NEW YORK – There is richness in Allen Iverson’s gravelly baritone voice that is at odds with his current situation.
Inside Manhattan’s refined St. Regis hotel on Friday, nothing – superficially at least – appeared amiss with Iverson: A sparkling watch encircled his left wrist, a gold chain dangled from his neck, and charm oozed from each word.
It wasn’t until Iverson, 35, stood and posed with his newest jersey, one belonging not to an NBA team, but to Besiktas of the Turkish Basketball League, that the moment truly came into focus.

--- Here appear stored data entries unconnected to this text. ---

-- ==== Sys2Proof/Machine/ObjTable.lean ====
section
/-! DEFINITION. The object dictionary's tables (R12, R15 to R17, R442): for every object of the hardware range its
subindexes with type, access code, default and the values a write may carry. The rows follow the Sub tables of the
chapters, rule by rule. -/
namespace Sys2Proof.Machine

/-- The types of object words (R9 to R11). A 64-bit value is a low and a high word. -/
inductive OTy where
  | bool | u8 | u16 | u24 | u32 | i8 | i16 | i32 | real32 | str | dom
  | lo64 | hi64 | hi48
  deriving DecidableEq, Repr

/-- The access codes of R12. -/
inductive Acc where
  | ro | rw | wo | rwa | w1c | rc | const
  deriving DecidableEq, Repr

/-- The values a write may carry (R18, R22). -/
inductive Rng where
  | any
  | rng (lo hi : Nat)
  | srng (lo hi : Int)
  | oneOf (l : List Nat)
  /-- any value; bits outside `mask` are reserved, ignored and read as zero (R21) -/
  | bits (mask : Nat)
  /-- as `bits`, and each field (lowest bit, width, highest code) carries no code above its highest (R22) -/
  | fields (mask : Nat) (l : List (Nat × Nat × Nat))
  /-- multiples of n -/
  | multOf (n : Nat)
  /-- the field of `w` bits at `lo` is not 0 -/
  | nonzero (lo w : Nat)
  deriving DecidableEq, Repr

/-- One row of an object table (R15). -/
structure ObjRow where
  sub : Nat
  ty : OTy
  acc : Acc
  dflt : Word
  rng : Rng
  deriving DecidableEq, Repr

/-- The bits of the value that one object word of the type holds (R9 to R11). -/
def OTy.width : OTy → Nat
  | .bool => 1
  | .u8 => 8
  | .u16 => 16
  | .u24 => 24
  | .i8 => 8
  | .i16 => 16
  | .hi48 => 16
  | .u32 => 32
  | .i32 => 32
  | .real32 => 32
  | .str => 32
  | .dom => 32
  | .lo64 => 32
  | .hi64 => 32

/-- Whether the type is signed (R10). -/
def OTy.signed : OTy → Bool
  | .i8 => true
  | .i16 => true
  | .i32 => true
  | _ => false

/-- The lengths in bytes that R447 accepts for a CAN or two-wire transfer, beside 4. -/
def OTy.size : OTy → Nat
  | .bool => 1
  | .u8 => 1
  | .i8 => 1
  | .u16 => 2
  | .i16 => 2
  | .u24 => 3
  | _ => 4

/-- R10: the word that a value of the type leaves in 32 bits, its unused bits the sign or zero. -/
def OTy.extend (t : OTy) (v : Word) : Word :=
  match t with
  | .bool => v &&& 1
  | .u8 => (v.setWidth 8).setWidth 32
  | .u16 => (v.setWidth 16).setWidth 32
  | .u24 => (v.setWidth 24).setWidth 32
  | .hi48 => (v.setWidth 16).setWidth 32
  | .i8 => (v.setWidth 8).signExtend 32
  | .i16 => (v.setWidth 16).signExtend 32
  | _ => v

/-- Whether a value is one the description admits (R18, R22). -/
def Rng.admits (r : Rng) (v : Word) : Bool :=
  match r with
  | .any => true
  | .rng lo hi => decide (lo ≤ v.toNat) && decide (v.toNat ≤ hi)
  | .srng lo hi => decide (lo ≤ v.toInt) && decide (v.toInt ≤ hi)
  | .oneOf l => l.contains v.toNat
  | .bits _ => true
  | .fields _ l => l.all (fun f => decide (v.toNat / 2 ^ f.1 % 2 ^ f.2.1 ≤ f.2.2))
  | .multOf n => decide (v.toNat % n = 0)
  | .nonzero lo w => decide (v.toNat / 2 ^ lo % 2 ^ w ≠ 0)

/-- R21: the word without the reserved bits of its layout. -/
def Rng.keep (r : Rng) (v : Word) : Word :=
  match r with
  | .bits mask => v &&& BitVec.ofNat 32 mask
  | .fields mask _ => v &&& BitVec.ofNat 32 mask
  | _ => v

/-- Whether a refused value lies above the stated range (R446). -/
def Rng.isAbove (r : Rng) (v : Word) : Bool :=
  match r with
  | .rng _ hi => decide (hi < v.toNat)
  | .srng _ hi => decide (hi < v.toInt)
  | _ => false

/-- Whether a refused value lies below the stated range (R446). -/
def Rng.isBelow (r : Rng) (v : Word) : Bool :=
  match r with
  | .rng lo _ => decide (v.toNat < lo)
  | .srng lo _ => decide (v.toInt < lo)
  | _ => false

/-- R695: the EMCY code of source FSf; 0 for a number that is not listed, which never reports. -/
def emcyCode (f : Nat) : Nat :=
  if f = 0 then 0x5100 else if f = 1 then 0x7300 else if f = 2 then 0x6100
  else if 8 ≤ f ∧ f ≤ 15 then 0x7310 else if 16 ≤ f ∧ f ≤ 21 then 0x2310 else if 24 ≤ f ∧ f ≤ 35 then 0x3300
  else if 40 ≤ f ∧ f ≤ 56 then 0x5000 else if f = 57 ∨ f = 58 then 0x6100
  else if 60 ≤ f ∧ f ≤ 62 then 0x8100 else if f = 63 then 0x6300 else if f = 64 ∨ f = 65 then 0x8100
  else if 66 ≤ f ∧ f ≤ 69 then 0x7300 else if f = 70 then 0x3100 else if f = 71 then 0x3200 else if f = 72 then 0x9000
  else if f = 73 then 0xFF10 else if f = 74 then 0xFF11 else if f = 75 then 0xFF12 else if f = 76 then 0xFF13
  else if f = 77 then 0x6010 else if f = 78 then 0x5000 else if f = 79 then 0xFF15 else if f = 80 then 0x5000
  else if 81 ≤ f ∧ f ≤ 84 then 0x6300 else if f = 85 then 0xFF16 else if f = 86 then 0xFF14 else if f = 87 then 0x6100
  else if f = 88 then 0xFF17 else if 120 ≤ f ∧ f ≤ 127 then 0x6200 else 0

/-- R696: the reset value of the action word of FSf: its EMCY code, its default UC action, and CEACT 0h. -/
def actionDefault (f : Nat) : Word := BitVec.ofNat 32 (emcyCode f * 65536 + if f = 88 then 0x600 else 0)

/-- R778: the event numbers that a counter may count. -/
def countEvents : List Nat :=
  [0, 1, 2] ++ (List.range 32).map (· + 0x10) ++ (List.range 6).map (· + 0x30) ++ (List.range 9).map (· + 0x40) ++
  [0x50, 0x51, 0x58, 0x59, 0x60, 0x61, 0x62, 0x63, 0x64, 0x65, 0x68, 0x70, 0x71]

/-- R91: Object 21B0h. -/
def clockRows : List ObjRow := [
  ⟨0, .u8, .const, 8, .any⟩, ⟨1, .u8, .ro, 0, .any⟩, ⟨2, .u8, .rw, 0, (.rng 0 1)⟩,
  ⟨3, .bool, .rw, 0, .any⟩, ⟨4, .u8, .wo, 0, (.rng 1 1)⟩, ⟨5, .u16, .rc, 0, .any⟩,
  ⟨6, .u16, .rc, 0, .any⟩, ⟨7, .u16, .rc, 0, .any⟩, ⟨8, .bool, .ro, 0, .any⟩]

/-- R94: object 21B1h, fabric time. -/
def fabricTimeRows : List ObjRow := [
  ⟨0, .u8, .const, 2, .any⟩, ⟨1, .lo64, .ro, 0, .any⟩, ⟨2, .hi64, .ro, 0, .any⟩]

/-- R125: Encoder k has object 21C0h + k. -/
def encoderRows : List ObjRow := [
  ⟨0, .u8, .const, 0x12, .any⟩, ⟨1, .bool, .rw, 0, .any⟩, ⟨2, .u32, .rw, 0x1000, (.rng 4 0x100000)⟩,
  ⟨3, .bool, .rw, 0, .any⟩, ⟨4, .u8, .rw, 2, (.rng 0 0xF)⟩, ⟨5, .u8, .rw, 0, (.rng 0 3)⟩,
  ⟨6, .u8, .rw, 0, (.bits 7)⟩, ⟨7, .u32, .rw, 0, .any⟩, ⟨8, .u16, .rw, 2, (.rng 0 0x3FF)⟩,
  ⟨9, .bool, .rw, 0, .any⟩, ⟨0xA, .u32, .rw, 0x2710, (.rng 1 0xF4240)⟩, ⟨0xB, .u8, .rw, 4, (.rng 1 0xFF)⟩,
  ⟨0xC, .u32, .ro, 0, .any⟩, ⟨0xD, .u32, .ro, 0, .any⟩, ⟨0xE, .i32, .ro, 0, .any⟩,
  ⟨0xF, .u8, .ro, 0, .any⟩, ⟨0x10, .u16, .rc, 0, .any⟩, ⟨0x11, .u16, .rc, 0, .any⟩,
  ⟨0x12, .u8, .ro, 0, .any⟩]

/-- R129: Object 21B2h. -/
def syncRows : List ObjRow := [
  ⟨0, .u8, .const, 7, .any⟩, ⟨1, .u8, .rw, 0, (.rng 0 1)⟩, ⟨2, .u32, .rw, 0x32, (.rng 0xA 0x2710)⟩,
  ⟨3, .u8, .rw, 0, (.rng 0 3)⟩, ⟨4, .u8, .rw, 0, (.rng 0 7)⟩, ⟨5, .u16, .rw, 1, (.rng 1 0xFFFF)⟩,
  ⟨6, .u32, .rw, 0x1F4, (.rng 0xA 0xF4240)⟩, ⟨7, .u32, .rc, 0, .any⟩]

/-- R130: Wheel TIDEw has object 2100h + w × 10h. -/
def wheelRows : List ObjRow := [
  ⟨0, .u8, .const, 0x1E, .any⟩, ⟨1, .u8, .rw, 0, (.rng 0 4)⟩, ⟨2, .u32, .rw, 0, .any⟩,
  ⟨3, .u8, .rw, 0, .any⟩, ⟨4, .bool, .rw, 0, .any⟩, ⟨5, .u32, .rw, 0x37, .any⟩,
  ⟨6, .u32, .ro, 0, .any⟩, ⟨7, .u32, .wo, 0, .any⟩, ⟨8, .i32, .ro, 0, .any⟩,
  ⟨9, .i32, .ro, 0, .any⟩, ⟨0xA, .u8, .ro, 0, .any⟩, ⟨0xB, .u8, .ro, 0, .any⟩,
  ⟨0xC, .u32, .rw, 0, .any⟩, ⟨0xD, .u16, .rw, 1, (.rng 1 0x400)⟩, ⟨0xE, .u8, .rw, 0x40, .any⟩,
  ⟨0xF, .u8, .rw, 8, .any⟩, ⟨0x10, .u16, .rw, 0xCCD, (.rng 1 0x8000)⟩, ⟨0x11, .u32, .rw, 0xB60B61, (.rng 1 0x7FFFFFFF)⟩,
  ⟨0x12, .u8, .rw, 8, (.rng 1 0xFF)⟩, ⟨0x13, .u8, .rw, 0xC, (.rng 9 0xFF)⟩, ⟨0x14, .u8, .rw, 4, (.rng 1 0xFF)⟩,
  ⟨0x15, .u8, .rw, 0x30, (.rng 0 0x3F)⟩, ⟨0x16, .u32, .rw, 0x1000, (.rng 0 0x7FFFFF)⟩, ⟨0x17, .u8, .rw, 0xC0, .any⟩,
  ⟨0x18, .u8, .rw, 0, (.rng 0 3)⟩, ⟨0x19, .u8, .rw, 1, (.rng 1 0x40)⟩, ⟨0x1A, .i32, .ro, 0, .any⟩,
  ⟨0x1B, .u16, .rc, 0, .any⟩, ⟨0x1C, .u16, .rc, 0, .any⟩, ⟨0x1D, .u8, .w1c, 0, .any⟩,
  ⟨0x1E, .u32, .ro, 0, .any⟩]

/-- R151: The mark unit has object 21A0h. -/
def markUnitRows : List ObjRow := [
  ⟨0, .u8, .const, 7, .any⟩, ⟨1, .bool, .rw, 0, .any⟩, ⟨2, .u8, .ro, 0, .any⟩,
  ⟨3, .u8, .ro, 0, .any⟩, ⟨4, .u8, .rc, 0, .any⟩, ⟨5, .u16, .rc, 0, .any⟩,
  ⟨6, .u16, .rc, 0, .any⟩, ⟨7, .u32, .rc, 0, .any⟩]

/-- R463: Object 2000h. -/
def identityRows : List ObjRow := [
  ⟨0, .u8, .const, 0xB, .any⟩, ⟨1, .u32, .const, 0xB4D, .any⟩, ⟨2, .u32, .const, 0x4816, .any⟩,
  ⟨3, .u16, .const, 0x100, .any⟩, ⟨4, .lo64, .ro, 0xFFFFFFFF, .any⟩, ⟨5, .hi64, .ro, 0xFFFFFFFF, .any⟩,
  ⟨6, .u16, .ro, 0, .any⟩, ⟨7, .u8, .const, 1, .any⟩, ⟨8, .str, .const, 0x6E616557, .any⟩,
  ⟨9, .str, .const, 0x696D6F64, .any⟩, ⟨0xA, .str, .const, 0x34474520, .any⟩, ⟨0xB, .str, .const, 0x363138, .any⟩]

/-- R464: Object 2001h. -/
def familyRows : List ObjRow := [
  ⟨0, .u8, .const, 0x10, .any⟩, ⟨1, .u16, .const, 0xE1A, .any⟩, ⟨2, .u16, .const, 0x4816, .any⟩,
  ⟨3, .u8, .ro, 0, .any⟩, ⟨4, .u16, .ro, 0x402, .any⟩, ⟨5, .u8, .ro, 2, .any⟩,
  ⟨6, .u8, .ro, 4, .any⟩, ⟨7, .u16, .ro, 3, .any⟩, ⟨8, .u32, .ro, 0xF, .any⟩,
  ⟨9, .u32, .ro, 0, .any⟩, ⟨0xA, .u8, .ro, 0x8F, .any⟩, ⟨0xB, .bool, .ro, 0, .any⟩,
  ⟨0xC, .u16, .ro, 0, .any⟩, ⟨0xD, .u32, .ro, 0, .any⟩, ⟨0xE, .u32, .ro, 0, .any⟩,
  ⟨0xF, .u16, .rc, 0, .any⟩, ⟨0x10, .u32, .ro, 0, .any⟩]

/-- R465: Object 2010h. -/
def accessRows : List ObjRow := [
  ⟨0, .u8, .const, 5, .any⟩, ⟨1, .u8, .ro, 0, .any⟩, ⟨2, .u32, .ro, 0, .any⟩,
  ⟨3, .u32, .rc, 0, .any⟩, ⟨4, .u16, .rc, 0, .any⟩, ⟨5, .u16, .rc, 0, .any⟩]

/-- R466: Object 2020h. -/
def fwTableRows : List ObjRow := [
  ⟨0, .u8, .const, 8, .any⟩, ⟨1, .u32, .rw, 0, .any⟩, ⟨2, .u16, .rw, 0, (.rng 0 0xFFFF)⟩,
  ⟨3, .u8, .ro, 0, .any⟩, ⟨4, .u8, .ro, 0, .any⟩, ⟨5, .u32, .ro, 0, .any⟩,
  ⟨6, .u16, .ro, 0, .any⟩, ⟨7, .u32, .rc, 0, .any⟩, ⟨8, .u32, .rc, 0, .any⟩]

/-- R467: object 2021h, firmware object changes. -/
def fwChangesRows : List ObjRow := [
  ⟨0, .u8, .const, 0x11, .any⟩, ⟨1, .u32, .w1c, 0, .any⟩, ⟨2, .u32, .w1c, 0, .any⟩,
  ⟨3, .u32, .w1c, 0, .any⟩, ⟨4, .u32, .w1c, 0, .any⟩, ⟨5, .u32, .w1c, 0, .any⟩,
  ⟨6, .u32, .w1c, 0, .any⟩, ⟨7, .u32, .w1c, 0, .any⟩, ⟨8, .u32, .w1c, 0, .any⟩,
  ⟨9, .u32, .w1c, 0, .any⟩, ⟨0xA, .u32, .w1c, 0, .any⟩, ⟨0xB, .u32, .w1c, 0, .any⟩,
  ⟨0xC, .u32, .w1c, 0, .any⟩, ⟨0xD, .u32, .w1c, 0, .any⟩, ⟨0xE, .u32, .w1c, 0, .any⟩,
  ⟨0xF, .u32, .w1c, 0, .any⟩, ⟨0x10, .u32, .w1c, 0, .any⟩, ⟨0x11, .u32, .ro, 0, .any⟩]

/-- R161: Each group has an SCK object. -/
def sckRows : List ObjRow := [
  ⟨0, .u8, .const, 3, .any⟩, ⟨1, .bool, .rw, 0, .any⟩, ⟨2, .u8, .rw, 0xA, (.rng 8 0x28)⟩,
  ⟨3, .u8, .rw, 0, .any⟩]

/-- R195: Sense channel SCc has object 2200h + c. -/
def senseRows : List ObjRow := [
  ⟨0, .u8, .const, 0x1F, .any⟩, ⟨1, .u8, .rw, 0, (.rng 0 2)⟩, ⟨2, .u8, .rw, 4, (.rng 1 0x27)⟩,
  ⟨3, .u8, .rw, 0xA, (.rng 0xA 0x28)⟩, ⟨4, .u8, .rw, 3, (.rng 1 3)⟩, ⟨5, .u8, .rw, 8, (.rng 4 0x20)⟩,
  ⟨6, .u16, .rw, 0x80, (.rng 0x20 0x100)⟩, ⟨7, .u16, .rw, 0x40, (.rng 8 0xFFF)⟩, ⟨8, .u8, .rw, 4, (.rng 1 0xFF)⟩,
  ⟨9, .u32, .rw, 0x7FFFFF, (.rng 1 0x7FFFFF)⟩, ⟨0xA, .i32, .rw, 0, (.srng (-8388607) 8388607)⟩, ⟨0xB, .i32, .rw, 0x10000, .any⟩,
  ⟨0xC, .u8, .rw, 0, (.rng 0 1)⟩, ⟨0xD, .u8, .wo, 0, (.rng 1 1)⟩, ⟨0xE, .u8, .ro, 0, .any⟩,
  ⟨0xF, .u8, .ro, 0, .any⟩, ⟨0x10, .i32, .ro, 0, .any⟩, ⟨0x11, .i32, .ro, 0, .any⟩,
  ⟨0x12, .i32, .ro, 0, .any⟩, ⟨0x13, .u32, .ro, 0, .any⟩, ⟨0x14, .i32, .ro, 0, .any⟩,
  ⟨0x15, .i32, .ro, 0, .any⟩, ⟨0x16, .i32, .ro, 0, .any⟩, ⟨0x17, .i32, .ro, 0, .any⟩,
  ⟨0x18, .u32, .ro, 0, .any⟩, ⟨0x19, .u8, .ro, 0, .any⟩, ⟨0x1A, .u8, .w1c, 0, .any⟩,
  ⟨0x1B, .u16, .rc, 0, .any⟩, ⟨0x1C, .u8, .ro, 0, .any⟩, ⟨0x1D, .u16, .rc, 0, .any⟩,
  ⟨0x1E, .u16, .rc, 0, .any⟩, ⟨0x1F, .u16, .rc, 0, .any⟩]

/-- R196: Object 2248h. -/
def senseSumRows : List ObjRow := [
  ⟨0, .u8, .const, 4, .any⟩, ⟨1, .u32, .ro, 0, .any⟩, ⟨2, .u32, .ro, 0, .any⟩,
  ⟨3, .u32, .ro, 0, .any⟩, ⟨4, .u32, .ro, 0, .any⟩]

/-- R247: Phase PHp has object 2300h + p. -/
def phaseRows (p : Nat) : List ObjRow := [
  ⟨0, .u8, .const, 0x31, .any⟩, ⟨1, .u8, .rw, 0, (.rng 0 2)⟩, ⟨2, .u8, .rw, p, (.rng 0 0x3F)⟩,
  ⟨3, .bool, .rw, 0, .any⟩, ⟨4, .u8, .rw, 0, (.rng 0 2)⟩, ⟨5, .u8, .rw, 0x28, (.rng 0 0xFF)⟩,
  ⟨6, .u8, .rw, 0x28, (.rng 0 0xFF)⟩, ⟨7, .u16, .rw, 0x64, .any⟩, ⟨8, .u16, .rw, 0x64, .any⟩,
  ⟨9, .u16, .rw, 0, .any⟩, ⟨0xA, .u32, .rw, 0x10000, (.rng 0 0x7FFFFF)⟩, ⟨0xB, .u32, .rw, 0x400, (.rng 0 0x7FFFFF)⟩,
  ⟨0xC, .u32, .rw, 0x7FFFFF, (.rng 0 0x7FFFFF)⟩, ⟨0xD, .i32, .ro, 0, .any⟩, ⟨0xE, .u32, .ro, 0x10000, .any⟩,
  ⟨0xF, .i32, .rw, 0x7FFFFF, (.srng (-8388608) 8388608)⟩, ⟨0x10, .i32, .rw, 0xFF800000, (.srng (-8388608) 8388608)⟩, ⟨0x11, .bool, .rw, 1, .any⟩,
  ⟨0x12, .u32, .rw, 0x3E8, (.rng 1 0x989680)⟩, ⟨0x13, .u8, .rw, 3, (.rng 0 0xFF)⟩, ⟨0x14, .u32, .rw, 0x3E8, (.rng 1 0x36EE80)⟩,
  ⟨0x15, .u32, .rw, 0x64, (.rng 1 0xF4240)⟩, ⟨0x16, .u8, .wo, 0, (.rng 1 1)⟩, ⟨0x17, .u8, .ro, 0, .any⟩,
  ⟨0x18, .u32, .ro, 0, .any⟩, ⟨0x19, .u32, .ro, 0, .any⟩, ⟨0x1A, .u8, .w1c, 0, .any⟩,
  ⟨0x1B, .u8, .ro, 0, .any⟩, ⟨0x1C, .u8, .rw, 0, (.bits 3)⟩, ⟨0x1D, .u32, .rc, 0, .any⟩,
  ⟨0x1E, .u16, .rc, 0, .any⟩, ⟨0x1F, .u16, .rc, 0, .any⟩, ⟨0x20, .u16, .rc, 0, .any⟩,
  ⟨0x21, .u16, .rc, 0, .any⟩, ⟨0x22, .u32, .ro, 0, .any⟩, ⟨0x23, .bool, .rw, 0, .any⟩,
  ⟨0x24, .u8, .rw, 0x40, .any⟩, ⟨0x25, .u8, .rw, 8, .any⟩, ⟨0x26, .u32, .rw, 0x40000, (.rng 0 0x7FFFFF)⟩,
  ⟨0x27, .u32, .rw, 0x28F5C29, (.rng 1 0x7FFFFFFF)⟩, ⟨0x28, .u8, .rw, 0x10, (.rng 1 0xFF)⟩, ⟨0x29, .u8, .rw, 8, (.rng 1 0xFF)⟩,
  ⟨0x2A, .u8, .rw, 0, (.bits 1)⟩, ⟨0x2B, .u8, .ro, 0, .any⟩, ⟨0x2C, .u32, .ro, 0, .any⟩,
  ⟨0x2D, .u8, .ro, 0, .any⟩, ⟨0x2E, .i32, .ro, 0, .any⟩, ⟨0x2F, .i32, .ro, 0, .any⟩,
  ⟨0x30, .i32, .ro, 0, .any⟩, ⟨0x31, .u16, .rc, 0, .any⟩]

/-- R248: Object 2330h. -/
def phaseSumRows : List ObjRow := [
  ⟨0, .u8, .const, 6, .any⟩, ⟨1, .u32, .ro, 0, .any⟩, ⟨2, .u32, .ro, 0, .any⟩,
  ⟨3, .u32, .ro, 0, .any⟩, ⟨4, .u32, .ro, 0, .any⟩, ⟨5, .u32, .ro, 0, .any⟩,
  ⟨6, .u32, .ro, 0, .any⟩]

/-- R292: Object B. -/
def railCtlRows (r : Nat) : List ObjRow := [
  ⟨0, .u8, .const, 0xD, .any⟩, ⟨1, .u8, .rw, 0, (.rng 0 2)⟩, ⟨2, .u8, .rw, 1, (.rng 1 5)⟩,
  ⟨3, .u8, .rw, 0, (.rng 0 7)⟩, ⟨4, .u8, .rw, 0, (.rng 0 7)⟩, ⟨5, .u8, .rw, 0x3D, (.rng 0 0x3F)⟩,
  ⟨6, .u8, .rw, (BitVec.ofNat 32 (48 + r)), (.rng 0 0x3F)⟩, ⟨7, .u8, .rw, (BitVec.ofNat 32 (48 + r)), (.rng 0 0x3F)⟩, ⟨8, .u8, .rw, (BitVec.ofNat 32 (48 + r)), (.rng 0 0x3F)⟩,
  ⟨9, .u8, .ro, 0, .any⟩, ⟨0xA, .u8, .ro, 0, .any⟩, ⟨0xB, .u8, .wo, 0, (.rng 1 1)⟩,
  ⟨0xC, .u8, .w1c, 0, .any⟩, ⟨0xD, .u8, .ro, 0, .any⟩]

Iverson is no longer an NBA star.
Iverson is no longer considered one of the world’s best players.
Iverson will now be headlining in Europe, signed for two years and $4 million to play for a club that plays its home games at BJK Akatlar Arena, capacity 3,200, located in the heart of Istanbul.
Yes, Iverson’s voice is still reminiscent of his glory years, but those days are quickly fading in the rearview mirror.
For 14 seasons, 10-plus with the 76ers, Iverson toured NBA arenas and dazzled with his killer crossover and never-say-die attitude. He was the 2001 NBA MVP, led that year’s Sixers to the NBA Finals, and appeared in 11 NBA All-Star Games.